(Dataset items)
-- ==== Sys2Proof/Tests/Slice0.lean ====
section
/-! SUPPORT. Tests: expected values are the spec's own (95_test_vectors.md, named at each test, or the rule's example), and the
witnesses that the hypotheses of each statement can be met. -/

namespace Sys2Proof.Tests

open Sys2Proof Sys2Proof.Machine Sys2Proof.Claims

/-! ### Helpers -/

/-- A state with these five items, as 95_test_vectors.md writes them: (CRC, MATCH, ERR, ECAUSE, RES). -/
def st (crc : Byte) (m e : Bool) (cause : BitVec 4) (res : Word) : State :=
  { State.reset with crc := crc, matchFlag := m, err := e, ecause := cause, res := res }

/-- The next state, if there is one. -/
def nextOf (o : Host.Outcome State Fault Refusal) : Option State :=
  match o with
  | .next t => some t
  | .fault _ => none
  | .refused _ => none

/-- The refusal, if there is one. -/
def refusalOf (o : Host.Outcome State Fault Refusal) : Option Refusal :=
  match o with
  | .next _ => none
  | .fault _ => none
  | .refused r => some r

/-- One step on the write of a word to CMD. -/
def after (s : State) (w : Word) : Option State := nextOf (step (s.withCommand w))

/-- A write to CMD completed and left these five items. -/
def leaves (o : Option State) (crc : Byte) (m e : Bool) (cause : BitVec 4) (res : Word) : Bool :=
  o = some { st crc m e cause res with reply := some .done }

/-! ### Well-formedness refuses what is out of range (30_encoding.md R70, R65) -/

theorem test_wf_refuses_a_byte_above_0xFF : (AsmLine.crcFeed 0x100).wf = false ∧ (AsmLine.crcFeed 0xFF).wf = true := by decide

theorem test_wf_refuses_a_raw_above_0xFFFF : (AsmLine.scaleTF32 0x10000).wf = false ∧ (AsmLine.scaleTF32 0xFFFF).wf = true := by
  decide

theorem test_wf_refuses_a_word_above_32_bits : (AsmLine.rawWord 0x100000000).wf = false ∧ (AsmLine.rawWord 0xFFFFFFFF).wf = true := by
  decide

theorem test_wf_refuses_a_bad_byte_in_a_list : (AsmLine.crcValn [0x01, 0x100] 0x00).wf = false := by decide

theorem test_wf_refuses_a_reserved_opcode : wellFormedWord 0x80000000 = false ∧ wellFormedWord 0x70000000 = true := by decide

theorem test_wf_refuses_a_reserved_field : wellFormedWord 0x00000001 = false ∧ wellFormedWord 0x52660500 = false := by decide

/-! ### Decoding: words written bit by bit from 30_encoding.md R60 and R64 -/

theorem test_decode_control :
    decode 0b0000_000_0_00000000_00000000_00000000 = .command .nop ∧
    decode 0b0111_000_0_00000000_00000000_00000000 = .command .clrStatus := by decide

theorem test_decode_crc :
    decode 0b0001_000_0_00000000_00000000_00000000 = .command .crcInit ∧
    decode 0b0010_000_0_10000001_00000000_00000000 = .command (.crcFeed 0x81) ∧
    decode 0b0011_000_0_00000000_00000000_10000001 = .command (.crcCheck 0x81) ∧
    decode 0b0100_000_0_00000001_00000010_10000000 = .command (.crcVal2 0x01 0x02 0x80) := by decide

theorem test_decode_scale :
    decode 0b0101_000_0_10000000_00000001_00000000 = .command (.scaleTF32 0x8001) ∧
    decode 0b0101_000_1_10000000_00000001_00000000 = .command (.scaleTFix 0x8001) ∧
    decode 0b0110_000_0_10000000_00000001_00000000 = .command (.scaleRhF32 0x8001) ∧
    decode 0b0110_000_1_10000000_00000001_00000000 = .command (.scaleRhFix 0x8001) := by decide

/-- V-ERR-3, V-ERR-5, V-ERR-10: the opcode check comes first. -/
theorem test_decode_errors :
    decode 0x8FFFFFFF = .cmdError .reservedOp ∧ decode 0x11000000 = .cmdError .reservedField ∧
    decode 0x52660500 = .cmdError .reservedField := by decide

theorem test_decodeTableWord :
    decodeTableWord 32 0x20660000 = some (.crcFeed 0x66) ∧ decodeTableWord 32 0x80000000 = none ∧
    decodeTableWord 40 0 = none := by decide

**Problem description**.
Go through the data above and return every line exactly.

**Exercise result**.
-- ==== Sys2Proof/Tests/Slice0.lean ====
section
/-! SUPPORT. Tests: expected values are the spec's own (95_test_vectors.md, named at each test, or the rule's example), and the
witnesses that the hypotheses of each statement can be met. -/

namespace Sys2Proof.Tests

open Sys2Proof Sys2Proof.Machine Sys2Proof.Claims

/-! ### Helpers -/

/-- A state with these five items, as 95_test_vectors.md writes them: (CRC, MATCH, ERR, ECAUSE, RES). -/
def st (crc : Byte) (m e : Bool) (cause : BitVec 4) (res : Word) : State :=
  { State.reset with crc := crc, matchFlag := m, err := e, ecause := cause, res := res }

/-- The next state, if there is one. -/
def nextOf (o : Host.Outcome State Fault Refusal) : Option State :=
  match o with
  | .next t => some t
  | .fault _ => none
  | .refused _ => none

/-- The refusal, if there is one. -/
def refusalOf (o : Host.Outcome State Fault Refusal) : Option Refusal :=
  match o with
  | .next _ => none
  | .fault _ => none
  | .refused r => some r

/-- One step on the write of a word to CMD. -/
def after (s : State) (w : Word) : Option State := nextOf (step (s.withCommand w))

/-- A write to CMD completed and left these five items. -/
def leaves (o : Option State) (crc : Byte) (m e : Bool) (cause : BitVec 4) (res : Word) : Bool :=
  o = some { st crc m e cause res with reply := some .done }

/-! ### Well-formedness refuses what is out of range (30_encoding.md R70, R65) -/

theorem test_wf_refuses_a_byte_above_0xFF : (AsmLine.crcFeed 0x100).wf = false ∧ (AsmLine.crcFeed 0xFF).wf = true := by decide

theorem test_wf_refuses_a_raw_above_0xFFFF : (AsmLine.scaleTF32 0x10000).wf = false ∧ (AsmLine.scaleTF32 0xFFFF).wf = true := by
  decide

theorem test_wf_refuses_a_word_above_32_bits : (AsmLine.rawWord 0x100000000).wf = false ∧ (AsmLine.rawWord 0xFFFFFFFF).wf = true := by
  decide

theorem test_wf_refuses_a_bad_byte_in_a_list : (AsmLine.crcValn [0x01, 0x100] 0x00).wf = false := by decide

theorem test_wf_refuses_a_reserved_opcode : wellFormedWord 0x80000000 = false ∧ wellFormedWord 0x70000000 = true := by decide

theorem test_wf_refuses_a_reserved_field : wellFormedWord 0x00000001 = false ∧ wellFormedWord 0x52660500 = false := by decide

/-! ### Decoding: words written bit by bit from 30_encoding.md R60 and R64 -/

theorem test_decode_control :
    decode 0b0000_000_0_00000000_00000000_00000000 = .command .nop ∧
    decode 0b0111_000_0_00000000_00000000_00000000 = .command .clrStatus := by decide

theorem test_decode_crc :
    decode 0b0001_000_0_00000000_00000000_00000000 = .command .crcInit ∧
    decode 0b0010_000_0_10000001_00000000_00000000 = .command (.crcFeed 0x81) ∧
    decode 0b0011_000_0_00000000_00000000_10000001 = .command (.crcCheck 0x81) ∧
    decode 0b0100_000_0_00000001_00000010_10000000 = .command (.crcVal2 0x01 0x02 0x80) := by decide

theorem test_decode_scale :
    decode 0b0101_000_0_10000000_00000001_00000000 = .command (.scaleTF32 0x8001) ∧
    decode 0b0101_000_1_10000000_00000001_00000000 = .command (.scaleTFix 0x8001) ∧
    decode 0b0110_000_0_10000000_00000001_00000000 = .command (.scaleRhF32 0x8001) ∧
    decode 0b0110_000_1_10000000_00000001_00000000 = .command (.scaleRhFix 0x8001) := by decide

/-- V-ERR-3, V-ERR-5, V-ERR-10: the opcode check comes first. -/
theorem test_decode_errors :
    decode 0x8FFFFFFF = .cmdError .reservedOp ∧ decode 0x11000000 = .cmdError .reservedField ∧
    decode 0x52660500 = .cmdError .reservedField := by decide

theorem test_decodeTableWord :
    decodeTableWord 32 0x20660000 = some (.crcFeed 0x66) ∧ decodeTableWord 32 0x80000000 = none ∧
    decodeTableWord 40 0 = none := by decide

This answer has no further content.